William W. Crouse, der Autor von „The Art Deco Poster“, präsentiert in dem Band Teile seiner Plakatsammlung. Somit geht auch er von einem sehr weiten Begriff von Art déco aus und zeigt Hauptwerke des internationalen Grafikdesigns aus den Jahren von 1919 bis 1939. Ausgeschlossen hat der Autor bei seiner Auswahl – warum auch immer – Filmplakate, politische Plakate und Arbeiten aus Russland. Konzentriert hingegen hat er sich, und hier schlägt der Sammlerstolz allzu deutlich durch, auf die bekanntesten Beispiele dieser Epoche. Dies macht Neuentdeckungen kaum möglich – und in der Werbesprache des Klappentextes lautet das so: „William Crouse, long-time poster aficionado, has selected over 300 of the most sought-after examples of poster art created between the wars to include in this definitive volume.“
Das Ganze ergibt einen schönen Prachtband mit feinen Beispielen künstlerischen Plakatdesigns, bei dem Namen wie Roger Broders, George Massiot Brown, Cassandre, Edward McKnight Kauffer, Marcello Nizzoli oder Willy Petzold nicht fehlen, um nur einige besonders prominente Beispiele aus dieser Auswahl zu nennen. Dem Mainstream-Prinzip folgend kommen nahezu keine Künstler aus Österreich vor. Einzige Ausnahmen sind der „Klassiker“ von Joseph Binder für die „New York World’s Fair 1939“ und untypischer Weise eine Teewerbung aus dem Atelier von Otto Löbl aus dem Jahr 1930. Löbl selbst war kein Entwerfer, sondern gründete – nachdem er Prokurist im Atelier von Hans Neumann gewesen war – ein eigenes Werbestudio unter dem Namen „Otto Plakate“ und beschäftigte, wie das vorliegende Beispiel zeigt, immer wieder begabte und originelle DesignerInnen. Crouse weist in diesem Zusammenhang sogar auf ein von Hans Neumann gestaltetes Vorgängerplakat hin, auf dem bereits Jahre früher ein junger Strauß als Werbefigur für die Firma „Strauss & Engel“ agierte. Mangelnde Kombinationsgabe und fehlende Sprachkompetenz führen hier jedoch zu dem für Deutschsprechende komischen Erstaunen Crouses, wieso man da beharrlich mit einem Strauß geworben habe, der doch mit Tee „wenig“ zu tun habe: „Although it has little to do with tea, the image of an ostrich was first linked to the Victoria brand by the artist Hans Neumann around 1911, when he created a poster in which a baby ostrich inquisitively nods its wide-eyed head toward a steaming kettle of the hot beverage.“ Das Wiener Museum für angewandte Kunst datierte übrigens in seinem zu Hans Neumann erschienenen Ausstellungskatalog das erwähnte Plakat – so wie auch die Österreichische Nationalbibliothek – nicht mit 1911, sondern mit 1922, was auch wahrscheinlicher ist, weil Neumann von 1911 bis 1913 in Berlin tätig gewesen war.

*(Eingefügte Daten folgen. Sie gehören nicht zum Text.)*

theorem sampleHead_alike {s s' : State} (h : DrawsAlike s s') (hsrc : s'.source = s.source) (d : WReg) (k : Nat) :
    ProgressAlike d (sampleHead d k s) (sampleHead d k s') := by
  unfold sampleHead
  by_cases hk : k = s.cfg.maxAttempts
  · rw [if_pos hk, if_pos (h.cfg.symm ▸ hk)]
    exact .done ⟨rfl, rfl, hsrc, rfl, fun _ => ⟨rfl, rfl⟩, nofun⟩
  · rw [if_neg hk, if_neg (h.cfg.symm ▸ hk)]
    exact .more rfl ⟨h.cfg, h.mod, congrArg (wideZero ·.limbs) h.cfg, h.fatal, h.fatal'⟩

theorem sampleAccept_alike {s s' : State} (h : DrawsAlike s s') (hsrc : s'.source = s.source) (d : WReg) (k : Nat) :
    EndsAlike d (sampleAccept d k s) (sampleAccept d k s') := by
  refine ⟨rfl, h.fatal'.trans h.fatal.symm, hsrc, rfl, fun _ => ⟨rfl, ?_⟩, fun _ => ?_⟩
  · exact complete_last_alike (s := State.writeW { s with cstate := .accepted, attempts := BitVec.ofNat 64 k } d s.cand)
      (s' := State.writeW { s' with cstate := .accepted, attempts := BitVec.ofNat 64 k } d s'.cand) h.fatal h.fatal' _ _
  · show (s'.w.set d s'.cand).get d = (s.w.set d s.cand).get d
    rw [wfile_get_set_same, wfile_get_set_same, h.cand]

theorem drawComplete_alike {f : InFlight} {d : WReg} (hjob : f.job = .sample d) {s s' : State} (h : DrawsAlike s s')
    (hsrc : s'.source = s.source) : ProgressAlike d (drawComplete f s) (drawComplete f s') := by
  simp only [drawComplete, hjob]
  rw [h.cand, h.mod]
  split
  · exact .done (sampleAccept_alike h hsrc d _)
  · exact sampleHead_alike h hsrc d _

/-- One answer to each. -/
theorem takeFill_alike {f : InFlight} {d : WReg} (hjob : f.job = .sample d) {s s' : State} (h : DrawsAlike s s')
    (hsrc : s'.source = s.source) (b : Fill) : ProgressAlike d (takeFill f b s) (takeFill f b s') := by
  have hset : DrawsAlike { s with cand := s.cand.set f.limb (drawnLimb (f.job.bits s.cfg) f.limb b) }
      { s' with cand := s'.cand.set f.limb (drawnLimb (f.job.bits s'.cfg) f.limb b) } :=
    ⟨h.cfg, h.mod, by rw [h.cfg, h.cand], h.fatal, h.fatal'⟩
  obtain ⟨hlimb, e⟩ | ⟨hlimb, e⟩ := takeFill_cases f b s <;>
    obtain ⟨hlimb', e'⟩ | ⟨hlimb', e'⟩ := takeFill_cases f b s' <;> rw [h.cfg] at hlimb' <;> rw [e, e']
  · exact .more hjob hset
  · omega
  · omega
  · exact drawComplete_alike hjob hset hsrc

/-- All the answers of a step, the same to each. -/
theorem drive_alike {d : WReg} (src : List SrcEvent) : ∀ (f : InFlight) (s s' : State), f.job = .sample d →
    DrawsAlike s s' → EndsAlike d (drive src f s) (drive src f s') := by
  have waits (x : List SrcEvent) (f : InFlight) {s s' : State} (h : DrawsAlike s s') :
      EndsAlike d ({ s with source := x }.await f) ({ s' with source := x }.await f) :=
    ⟨rfl, h.fatal'.trans h.fatal.symm, rfl, rfl, fun hne => absurd rfl hne, nofun⟩
  induction src with
  | nil => exact fun f s s' _ h => waits [] f h
  | cons e src ih =>
    intro f s s' hjob h
    cases e with
    | pending => exact waits src f h
    | fail =>
      rw [drive_fail, drive_fail, sourceFailed, sourceFailed, hjob]
      exact ⟨rfl, h.fatal'.trans h.fatal.symm, rfl, rfl,
        fun _ => ⟨rfl, complete_last_alike (by exact h.fatal) (by exact h.fatal') _ _⟩, nofun⟩
    | ok b =>
      have hgo := takeFill_alike (s := { s with source := src }) (s' := { s' with source := src }) hjob
        ⟨h.cfg, h.mod, h.cand, h.fatal, h.fatal'⟩ rfl b
      cases ht : takeFill f b { s with source := src } with
      | done t =>
        cases ht' : takeFill f b { s' with source := src } with
        | done t' =>
          rw [ht, ht'] at hgo
          rw [drive_ok_done ht, drive_ok_done ht']
          cases hgo with
          | done h => exact h
        | more => rw [ht, ht'] at hgo; cases hgo
      | more f1 s1 =>
        cases ht' : takeFill f b { s' with source := src } with
        | done => rw [ht, ht'] at hgo; cases hgo
        | more f1' s1' =>
          rw [ht, ht'] at hgo
          rw [drive_ok_more ht, drive_ok_more ht']
          cases hgo with
          | more hjob h => exact ih f1 s1 s1' hjob h

/-- Settles O48: the first draw of each run begins alike. -/
theorem sampleDependsOnModulusCeilingAndSource : Obligations.SampleDependsOnModulusCeilingAndSource := by
  intro s s' t t' rd d hs hs' hmodv hmodv' hcfg hmod hsrc hd ht ht'
  obtain rfl := Host.Outcome.next.inj ((hs.exec_sample hd hmodv).symm.trans ht)
  obtain rfl := Host.Outcome.next.inj ((hs'.exec_sample hd hmodv').symm.trans ht')
  rw [hsrc]
  have hcand : wideZero s'.cfg.limbs = wideZero s.cfg.limbs := by rw [hcfg]
  have hstart : DrawsAlike s.sampleStart s'.sampleStart := ⟨hcfg, hmod, hcand, hs.not_fatal, hs'.not_fatal⟩
  obtain ⟨hresp, hfatal, hsource, hinflight, hrec, hresult⟩ := drive_alike (d := d) s.source
    { job := .sample d, limb := 0, draws := 0 } _ _ rfl hstart
  exact ⟨hresp, hfatal, hsource, hinflight, hrec, hresult⟩

/-! ## CAND between commands -/

/-- The same state but for CAND. -/
def SameButCand (t t' : State) : Prop := { t' with cand := t.cand } = t

theorem SameButCand.refl (t : State) : SameButCand t t := rfl

/-- A completion keeps CAND as it is. -/
theorem SameButCand.complete (s : State) (x : Wide) (c : Status) (v : Limb) :
    SameButCand (s.complete c v) (State.complete { s with cand := x } c v) := rfl

section Checks

variable (s : State) (x : Wide)

/-- No check of R80 looks at CAND: each passes both runs, or refuses both. -/
theorem unlessFatal_sameButCand {run run' : State} (h : SameButCand run run') :
    SameButCand (unlessFatal s run) (unlessFatal { s with cand := x } run') := by
  unfold unlessFatal
  split
  · exact .complete s x _ _
  · exact h

theorem withReg_sameButCand (r : BitVec 4) {run run' : WReg → State} (h : ∀ d, SameButCand (run d) (run' d)) :
    SameButCand (withReg s r run) (withReg { s with cand := x } r run') := by
  unfold withReg
  split
  · exact h _
  · exact .complete s x _ _

theorem withLimbIndex_sameButCand (idx : BitVec 16) {run run' : Nat → State} (h : ∀ k, SameButCand (run k) (run' k)) :
    SameButCand (withLimbIndex s idx run) (withLimbIndex { s with cand := x } idx run') := by
  unfold withLimbIndex
  dsimp only
  split
  · exact h _
  · exact .complete s x _ _

theorem withLength_sameButCand (len : BitVec 16) {run run' : Nat → State} (h : ∀ n, SameButCand (run n) (run' n)) :
    SameButCand (withLength s len run) (withLength { s with cand := x } len run') := by
  unfold withLength
  dsimp only
  split
  · exact h _
  · exact .complete s x _ _

theorem withCsr_sameButCand (csr : BitVec 16) {run run' : Limb → State} (h : ∀ v, SameButCand (run v) (run' v)) :
    SameButCand (withCsr s csr run) (withCsr { s with cand := x } csr run') := by
  unfold withCsr
  rw [show csrRead csr { s with cand := x } = csrRead csr s from rfl]
  split
  · exact h _
  · exact .complete s x _ _

theorem withWritableCsr_sameButCand (csr : BitVec 16) {run run' : State} (h : SameButCand run run') :
    SameButCand (withWritableCsr s csr run) (withWritableCsr { s with cand := x } csr run') := by
  unfold withWritableCsr
  split
  · exact h
  · exact .complete s x _ _

theorem withModulus_sameButCand {run run' : State} (h : SameButCand run run') :
    SameButCand (withModulus s run) (withModulus { s with cand := x } run') := by
  unfold withModulus
  dsimp only
  split
  · exact h
  · exact .complete s x _ _

end Checks

/-- The head of SAMPLE's loop clears CAND, or completes. -/
theorem sampleHead_run_sameButCand (d : WReg) (k : Nat) (s : State) (x : Wide) :
    SameButCand (sampleHead d k s).run (sampleHead d k { s with cand := x }).run := by
  unfold sampleHead
  dsimp only
  split
  · rfl
  · exact .refl _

Trotz derartiger kleinerer Mängel hat William W. Crouse mit „The Art Deco Poster“ einen beeindruckenden, ausführlich kommentierten und damit lesenswerten Band zur Plakatentwicklung in der Zwischenkriegszeit vorgelegt.
Crouse, William W.: The Art Deco Poster. Introduction by Alastair Duncan, London 2013.